#### Work to be completed
Check each line below for "movxRegAbs" and report how many have it, nothing else.

═══ The records ═══

-- ==== Sys2Proof/Tests/Slice0.lean ====
section
/-! SUPPORT. The model's own tests. Expected words are written out from the encoding table R52 of `30_encoding.md`;
expected states are the vectors V-... of `95_test_vectors.md`, which the spec derives from its rules. -/

namespace Sys2Proof.Tests

open Sys2Proof.Machine

/-- The default start state of `95_test_vectors.md` with code at an address, PC there, and data. -/
def start (pc : Addr) (code : List Byte) (data : List (Addr × List Byte)) : State :=
  { State.reset with pc := pc, mem := ((pc, code) :: data).foldl (fun m d => m.writeBytes d.1 d.2) [] }

/-- All registers zero. -/
def zeros : Regs := State.reset.regs

/-- All flags clear. -/
def clear : Flags := State.reset.flags

/-- The next state of a step meets a test. -/
def after (s : State) (p : State → Bool) : Bool :=
  match step s with
  | .next t => p t
  | .fault _ => false
  | .refused _ => false

/-! ## Well-formedness: what the checks refuse -/

theorem test_wf_refuses_unmapped_byte : (Instr.addReg 0x08).wf Config.default = false := by decide

theorem test_wf_refuses_unmapped_pair : (Instr.mulxReg 0x04).wf Config.default = false := by decide

theorem test_wf_refuses_second_byte : (Instr.swp 0x07 0x08).wf Config.default = false := by decide

theorem test_wf_refuses_mov_destination : (Instr.movImmReg 0x00 0xFF).wf Config.default = false := by decide

theorem test_wf_refuses_movx_source : (Instr.movxRegAbs 0x04 0x4000).wf Config.default = false := by decide

theorem test_wf_accepts :
    (Instr.swp 0x00 0x07).wf Config.default = true ∧ (Instr.movxRegReg 0x00 0x03).wf Config.default = true ∧
    (Instr.addImm 0xFF).wf Config.default = true := by decide

theorem test_config_wf_default : Config.default.wf = true := by decide

theorem test_config_wf_refuses_short_list : { Config.default with movForms := defaultMovForms.tail }.wf = false := by
  decide

theorem test_config_wf_refuses_repeated_form :
    { Config.default with movxForms := ⟨.reg, .reg⟩ :: defaultMovForms.tail }.wf = false := by decide

theorem test_memory_wf_refuses :
    Memory.wf [(1, 0x01), (0, 0x01)] = false ∧ Memory.wf [(1, 0x01), (1, 0x02)] = false ∧
    Memory.wf [(0, 0x00)] = false ∧ Memory.wf [(65536, 0x01)] = false := by decide

/-! ## Decoding: one word per constructor -/

theorem test_decode_implied :
    decodeTableWord 8 0x00 = some .nop ∧
    decodeTableWord 8 0x01 = some .hcf ∧
    decodeTableWord 8 0x02 = some .push ∧
    decodeTableWord 8 0x03 = some .pop ∧
    decodeTableWord 24 0x341204 = some (.swp 0x12 0x34) := by decide

theorem test_decode_add :
    decodeTableWord 16 0x1210 = some (.addImm 0x12) ∧
    decodeTableWord 24 0x341211 = some (.addAbs 0x1234) ∧
    decodeTableWord 24 0x341212 = some (.addInd 0x1234) ∧
    decodeTableWord 16 0x1213 = some (.addReg 0x12) := by decide

theorem test_decode_addx :
    decodeTableWord 24 0x341214 = some (.addxImm 0x1234) ∧
    decodeTableWord 24 0x341215 = some (.addxAbs 0x1234) ∧
    decodeTableWord 24 0x341216 = some (.addxInd 0x1234) ∧
    decodeTableWord 16 0x1217 = some (.addxReg 0x12) := by decide

theorem test_decode_sub :
    decodeTableWord 16 0x1218 = some (.subImm 0x12) ∧
    decodeTableWord 24 0x341219 = some (.subAbs 0x1234) ∧
    decodeTableWord 24 0x34121A = some (.subInd 0x1234) ∧
    decodeTableWord 16 0x121B = some (.subReg 0x12) := by decide

theorem test_decode_subx :
    decodeTableWord 24 0x34121C = some (.subxImm 0x1234) ∧
    decodeTableWord 24 0x34121D = some (.subxAbs 0x1234) ∧
    decodeTableWord 24 0x34121E = some (.subxInd 0x1234) ∧
    decodeTableWord 16 0x121F = some (.subxReg 0x12) := by decide

theorem test_decode_mul :
    decodeTableWord 16 0x1220 = some (.mulImm 0x12) ∧
    decodeTableWord 24 0x341221 = some (.mulAbs 0x1234) ∧
    decodeTableWord 24 0x341222 = some (.mulInd 0x1234) ∧
    decodeTableWord 16 0x1223 = some (.mulReg 0x12) := by decide

theorem test_decode_mulx :
    decodeTableWord 24 0x341224 = some (.mulxImm 0x1234) ∧
    decodeTableWord 24 0x341225 = some (.mulxAbs 0x1234) ∧
    decodeTableWord 24 0x341226 = some (.mulxInd 0x1234) ∧
    decodeTableWord 16 0x1227 = some (.mulxReg 0x12) := by decide

theorem test_decode_div :
    decodeTableWord 16 0x1228 = some (.divImm 0x12) ∧
    decodeTableWord 24 0x341229 = some (.divAbs 0x1234) ∧
    decodeTableWord 24 0x34122A = some (.divInd 0x1234) ∧
    decodeTableWord 16 0x122B = some (.divReg 0x12) := by decide

theorem test_decode_divx :
    decodeTableWord 24 0x34122C = some (.divxImm 0x1234) ∧
    decodeTableWord 24 0x34122D = some (.divxAbs 0x1234) ∧
    decodeTableWord 24 0x34122E = some (.divxInd 0x1234) ∧
    decodeTableWord 16 0x122F = some (.divxReg 0x12) := by decide

theorem test_decode_mov :
    decodeTableWord 32 0x56341230 = some (.movImmAbs 0x12 0x3456) ∧
    decodeTableWord 40 0x7856341231 = some (.movAbsAbs 0x1234 0x5678) ∧
    decodeTableWord 40 0x7856341232 = some (.movIndAbs 0x1234 0x5678) ∧
    decodeTableWord 32 0x56341233 = some (.movRegAbs 0x12 0x3456) ∧
    decodeTableWord 32 0x56341234 = some (.movImmInd 0x12 0x3456) ∧
    decodeTableWord 40 0x7856341235 = some (.movAbsInd 0x1234 0x5678) ∧
    decodeTableWord 40 0x7856341236 = some (.movIndInd 0x1234 0x5678) ∧
    decodeTableWord 32 0x56341237 = some (.movRegInd 0x12 0x3456) ∧
    decodeTableWord 24 0x341238 = some (.movImmReg 0x12 0x34) ∧
    decodeTableWord 32 0x56341239 = some (.movAbsReg 0x1234 0x56) ∧
    decodeTableWord 32 0x5634123A = some (.movIndReg 0x1234 0x56) ∧
    decodeTableWord 24 0x34123B = some (.movRegReg 0x12 0x34) := by decide

theorem test_decode_movx :
    decodeTableWord 40 0x7856341240 = some (.movxImmAbs 0x1234 0x5678) ∧
    decodeTableWord 40 0x7856341241 = some (.movxAbsAbs 0x1234 0x5678) ∧
    decodeTableWord 40 0x7856341242 = some (.movxIndAbs 0x1234 0x5678) ∧
    decodeTableWord 32 0x56341243 = some (.movxRegAbs 0x12 0x3456) ∧
    decodeTableWord 40 0x7856341244 = some (.movxImmInd 0x1234 0x5678) ∧
    decodeTableWord 40 0x7856341245 = some (.movxAbsInd 0x1234 0x5678) ∧
    decodeTableWord 40 0x7856341246 = some (.movxIndInd 0x1234 0x5678) ∧
    decodeTableWord 32 0x56341247 = some (.movxRegInd 0x12 0x3456) ∧
    decodeTableWord 32 0x56341248 = some (.movxImmReg 0x1234 0x56) ∧
    decodeTableWord 32 0x56341249 = some (.movxAbsReg 0x1234 0x56) ∧
    decodeTableWord 32 0x5634124A = some (.movxIndReg 0x1234 0x56) ∧
    decodeTableWord 24 0x34124B = some (.movxRegReg 0x12 0x34) := by decide

theorem test_decode_blank_cells :
    decodeTableWord 8 0x05 = none ∧ decodeTableWord 8 0x0F = none ∧ decodeTableWord 8 0x3C = none ∧
    decodeTableWord 8 0x3F = none ∧ decodeTableWord 8 0x4C = none ∧ decodeTableWord 8 0xFF = none := by decide

/-- Section 2.9: the first instruction of the stream and what follows it. `MOV #oper, @oper` is four bytes
(`90_conflicts.md` C1). -/
theorem test_stream_splits :
    decodeBytes Config.default [0x34, 0x5A, 0x30, 0x00, 0x01, 0x04] = .ok (.movImmInd 0x5A 0x3000, [0x01, 0x04]) ∧
    decodeBytes Config.default [0x31, 0x10, 0x00, 0x10] = .error .truncated ∧
    decodeBytes Config.default [0x50] = .error (.rejected (.illegalOpcode 0x50)) := by decide

theorem test_encode :
    encode Config.default (.movxRegInd 0x03 0x1234) = [0x47, 0x03, 0x12, 0x34] ∧
    encode Config.default (.movImmReg 0x05 0x04) = [0x38, 0x05, 0x04] ∧
    encode Config.default (.subxImm 0x0102) = [0x1C, 0x01, 0x02] := by decide

/-- Lines as sections 2.9 and 3 of `95_test_vectors.md` write them. -/
theorem test_asm :
    (Instr.movImmInd 0x5A 0x3000).asm Config.default = some "MOV #0x5A, @0x3000" ∧
    (Instr.addxImm 0x0100).asm Config.default = some "ADDX #0x0100" ∧
    (Instr.movAbsAbs 0x1000 0x1001).asm Config.default = some "MOV 0x1000, 0x1001" ∧
    (Instr.movxIndReg 0x1000 0x00).asm Config.default = some "MOVX @0x1000, AB" ∧
    Instr.hcf.asm Config.default = some "HCF" ∧ (Instr.swp 0x00 0x08).asm Config.default = none := by decide

/-- What the host asks: the step from reset runs the word placed where it fetches. -/
theorem test_fetch_word_runs :
    after (State.reset.withFetchWord 24 0x010014) (fun t => t.regs.b == 0x01 && t.pc == 0x0203) = true := by decide

theorem test_stopped_machine_stays_stopped :
    step { State.reset with run := .halted } = .fault .halted := rfl

/-! ## One step, from the spec's vectors -/

/-- V-NOP-1. -/
theorem test_nop :
    after { start 0x0200 [0x00] [] with
        regs := { zeros with a := 0x12 }
        flags := { clear with z := true, n := true, c := true, o := true, p := true, i := true } }
      (fun t => t.flags.z && t.flags.n && t.flags.c && t.flags.o && t.flags.p && t.flags.i &&
                t.pc == 0x0201) = true := by decide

═══

#### Final answer
2